這是他思慮再三的決定,他身爲冷氏集團總裁,沒有什麽事比冷氏的聲譽更重要;但若把這份證據送上,再加上大哥找來的證人,那丫頭就必輸無疑了。
他長長的歎了一口氣,目光随着審廳的方向看去——
應該要結束了吧?
沒過多久,于洋朝他走來,一臉的抱歉:“對不起冷總,我們,輸了!”
“勝敗乃兵家常事,不用太往心裏去!”冷傲風沒什麽表情。
“可是冷總……”他還想問他有關沈岩跟他提過的重要證據的事,可是,冷傲風已經走遠了。
他挫敗的低吼一聲。
輸給了自己的小師妹,輸給了一個從沒有打過官司的律師,這場“敗”,他如何能不往心裏去?
這是夜雪人生中的第一場官司,她嬴了,但她一點也不覺得開心。
主任給她打來電話,說晚上請大家吃飯,好好慶祝一下,她也給拒絕了。
她總覺得有些地方不對勁。

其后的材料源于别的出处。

-- ==== Sys2Proof/Certificates/Slice0/Obligations.lean ====
section
/-! DEFINITION. The statements about the machine, each a rule of the spec or what follows from its rules (OBLIGATIONS.json). -/

open Sys2Proof Sys2Proof.Machine

/-! ## Encoding and decode -/

/-- For every instruction, at every value of its operands, decode of its bytes gives it back and leaves what follows. The byte
values are the spec's general knowledge (93_implementation_defined.md G1 to G5; log entry 9). -/
def Obligations.DecodeOfEncodeIsTheInstruction : Prop :=
  ∀ (i : Instr) (rest : List Byte), decode (encode i ++ rest) = .ok i rest

/-- The other direction: bytes that decode to an instruction are that instruction's encoding, so each instruction has one
encoding (log entry 9). -/
def Obligations.DecodedBytesAreTheEncoding : Prop :=
  ∀ (bs : List Byte) (i : Instr) (rest : List Byte), decode bs = .ok i rest → bs = encode i ++ rest

/-- Words of the spec's rules decode to the instructions they stand for, one of each family (log entry 9). -/
def Obligations.SpecWordsDecode : Prop :=
  decode [0x00] = .ok .nop [] ∧ decode [0xC3, 0x50, 0x01] = .ok (.jpImm 0x0150) [] ∧
  decode [0xCA, 0x00, 0x20] = .ok (.jpCond .z 0x2000) [] ∧ decode [0x76] = .ok .halt [] ∧
  decode [0xEE, 0x3C] = .ok (.xorImm 0x3C) [] ∧ decode [0x01, 0x34, 0x12] = .ok (.ldPairImm .bc 0x1234) [] ∧
  decode [0x41] = .ok (.ldRegReg .b .c) [] ∧ decode [0x08, 0x00, 0xC1] = .ok (.ldIndImmSP 0xC100) [] ∧
  decode [0xF8, 0xFF] = .ok (.ldHLSPImm 0xFF) [] ∧ decode [0x3D] = .ok (.decReg .a) [] ∧
  decode [0x33] = .ok (.incPair .sp) []

/-- The 126 bytes of 30_encoding.md R86 and every byte after the prefix have no row, and no other byte is without one. The
choice of the admitted set is the spec's own (92_eei_decisions.md D1, D25). -/
def Obligations.UnadmittedBytesAreRejected : Prop :=
  (∀ (b : Byte) (rest : List Byte), b ≠ 0xCB →
    (decode (b :: rest) = .reject (.noRow b false) ↔
      b.toNat ∈ [0x07, 0x09, 0x0F, 0x10, 0x17, 0x18, 0x19, 0x1F, 0x20, 0x27, 0x28, 0x29, 0x2F, 0x30, 0x34, 0x35, 0x37, 0x38,
          0x39, 0x3F] ++ (List.range 40).map (0x80 + ·) ++ (List.range 16).map (0xB0 + ·) ++
        [0xC0, 0xC1, 0xC4, 0xC5, 0xC6, 0xC7, 0xC8, 0xC9, 0xCC, 0xCD, 0xCE, 0xCF, 0xD0, 0xD1, 0xD3, 0xD4, 0xD5, 0xD6, 0xD7,
          0xD8, 0xD9, 0xDB, 0xDC, 0xDD, 0xDE, 0xDF, 0xE0, 0xE1, 0xE2, 0xE3, 0xE4, 0xE5, 0xE6, 0xE7, 0xE8, 0xEB, 0xEC, 0xED,
          0xEF, 0xF0, 0xF1, 0xF2, 0xF4, 0xF5, 0xF6, 0xF7, 0xFC, 0xFD, 0xFE, 0xFF])) ∧
  ∀ (b : Byte) (rest : List Byte), decode (0xCB :: b :: rest) = .reject (.noRow b true)

/-- The length of an instruction is 1, 2 or 3 and is known from its first byte alone (30_encoding.md R70, R81). -/
def Obligations.FirstByteFixesTheLength : Prop :=
  ∀ (b : Byte) (r₁ r₂ rest₁ rest₂ : List Byte) (i₁ i₂ : Instr),
    decode (b :: r₁) = .ok i₁ rest₁ → decode (b :: r₂) = .ok i₂ rest₂ →
      i₁.length = i₂.length ∧ i₁.length = bytesAfter b + 1 ∧ 1 ≤ i₁.length ∧ i₁.length ≤ 3 ∧
        (b :: r₁).length = i₁.length + rest₁.length

/-! ## Registers and flags -/

/-- R15: a pair is its two halves; a pair write is two 8-bit writes; a write of one half changes that half of the pair and nothing
else. That the first letter is the high half of DE, HL and AF too, and that a write to F drops the low nibble, are the spec's own
choices (92_eei_decisions.md D21, D18; log entry 14). -/
def Obligations.PairsHaveNoStorageOfTheirOwn : Prop :=
  ∀ (s : State) (w : Word) (v : Byte),
    (s.get16 .bc = pair s.b s.c ∧ s.get16 .de = pair s.d s.e ∧ s.get16 .hl = pair s.h s.l ∧ s.getAF = pair s.a s.f) ∧
    (s.set16 .bc w = (s.set8 .b (hi w)).set8 .c (lo w) ∧ s.set16 .de w = (s.set8 .d (hi w)).set8 .e (lo w) ∧
      s.set16 .hl w = (s.set8 .h (hi w)).set8 .l (lo w) ∧ s.setAF w = (s.set8 .a (hi w)).setF (lo w)) ∧
    ((s.set16 .bc w).get16 .bc = w ∧ (s.set16 .de w).get16 .de = w ∧ (s.set16 .hl w).get16 .hl = w) ∧
    (hi ((s.set8 .b v).get16 .bc) = v ∧ lo ((s.set8 .b v).get16 .bc) = s.c) ∧
    (hi ((s.set8 .c v).get16 .bc) = s.b ∧ lo ((s.set8 .c v).get16 .bc) = v) ∧
    (hi ((s.set8 .d v).get16 .de) = v ∧ lo ((s.set8 .d v).get16 .de) = s.e) ∧
    (hi ((s.set8 .e v).get16 .de) = s.d ∧ lo ((s.set8 .e v).get16 .de) = v) ∧
    (hi ((s.set8 .h v).get16 .hl) = v ∧ lo ((s.set8 .h v).get16 .hl) = s.l) ∧
    (hi ((s.set8 .l v).get16 .hl) = s.h ∧ lo ((s.set8 .l v).get16 .hl) = v) ∧
    (hi (s.set8 .a v).getAF = v ∧ lo (s.set8 .a v).getAF = s.f) ∧
    (hi (s.setF v).getAF = s.a ∧ lo (s.setF v).getAF = v &&& 0xF0) ∧
    (∀ r, KeepsRegs8 [r] s (s.set8 r v) ∧ (s.set8 r v).f = s.f ∧ (s.set8 r v).sp = s.sp ∧ (s.set8 r v).pc = s.pc) ∧
    KeepsRegs8 [] s (s.setF v) ∧ (s.setF v).sp = s.sp ∧ (s.setF v).pc = s.pc

/-- R19: setting, clearing and testing a flag each touch one bit of F and leave the other seven, so the low nibble stays. -/
def Obligations.FlagOperationsTouchOneBit : Prop :=
  ∀ (fl : Flag) (f : Byte),
    testFlag fl (setFlag fl f) = true ∧ testFlag fl (clearFlag fl f) = false ∧
    (∀ k, k < 8 → (fl.mask).getLsbD k = false →
      (setFlag fl f).getLsbD k = f.getLsbD k ∧ (clearFlag fl f).getLsbD k = f.getLsbD k) ∧
    (∀ g, g ≠ fl → testFlag g (setFlag fl f) = testFlag g f ∧ testFlag g (clearFlag fl f) = testFlag g f) ∧
    setFlag fl f &&& 0x0F = f &&& 0x0F ∧ clearFlag fl f &&& 0x0F = f &&& 0x0F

冷氏集團的建築工程遍布全國個城市,按道理上來講,不應該會出現房屋質量問題,而且主任跟她說的,冷氏已經派了專人去取證據,她卻根本沒有見到這份重要證據。
這其中,一定有問題。
從法院出來,她跟主任請了假,直接去了醫院。
那個十二歲的白血病男孩,叫小剛,他的爸爸媽媽見了裴夜雪,都非常激動,抓着她的手一個勁的道謝。
“裴律師,要是沒有你,我們一定輸定了。”小剛媽媽說着就哭了,“這些年,我們爲了孩子這些病,家裏的錢都花光了,還欠債累累,你現在幫我們打赢了官司,冷氏集團做出了賠償,我們小剛又有希望了……”
“孩子他媽,你跟人家裴律師說這些做什麽?”小剛爸爸把她拉到了一邊,不讓她再說。
“姐姐,謝謝你!”小剛從被子裏伸出手來。
裴夜雪握住他的手,在他的床邊坐下,笑着摸摸他的頭,“你不用謝姐姐,這些都是姐姐應該做的,現在姐姐有個問題想問你,你要認真回答姐姐好嗎?”
“嗯,姐姐你問。”小剛點點頭。
“記不記得,出事之前,你在做什麽?”
“我和妹妹在玩玩具。”
“是什麽樣的玩具呀?”
“是積木,我在教妹妹壘一個城堡。”
“小剛真是一個好哥哥。”
積木是一種很常見的玩具,現在的市場上有很多各式各樣的積木,有的适用于一到兩歲的孩子,有的适用于兩到三歲的孩子。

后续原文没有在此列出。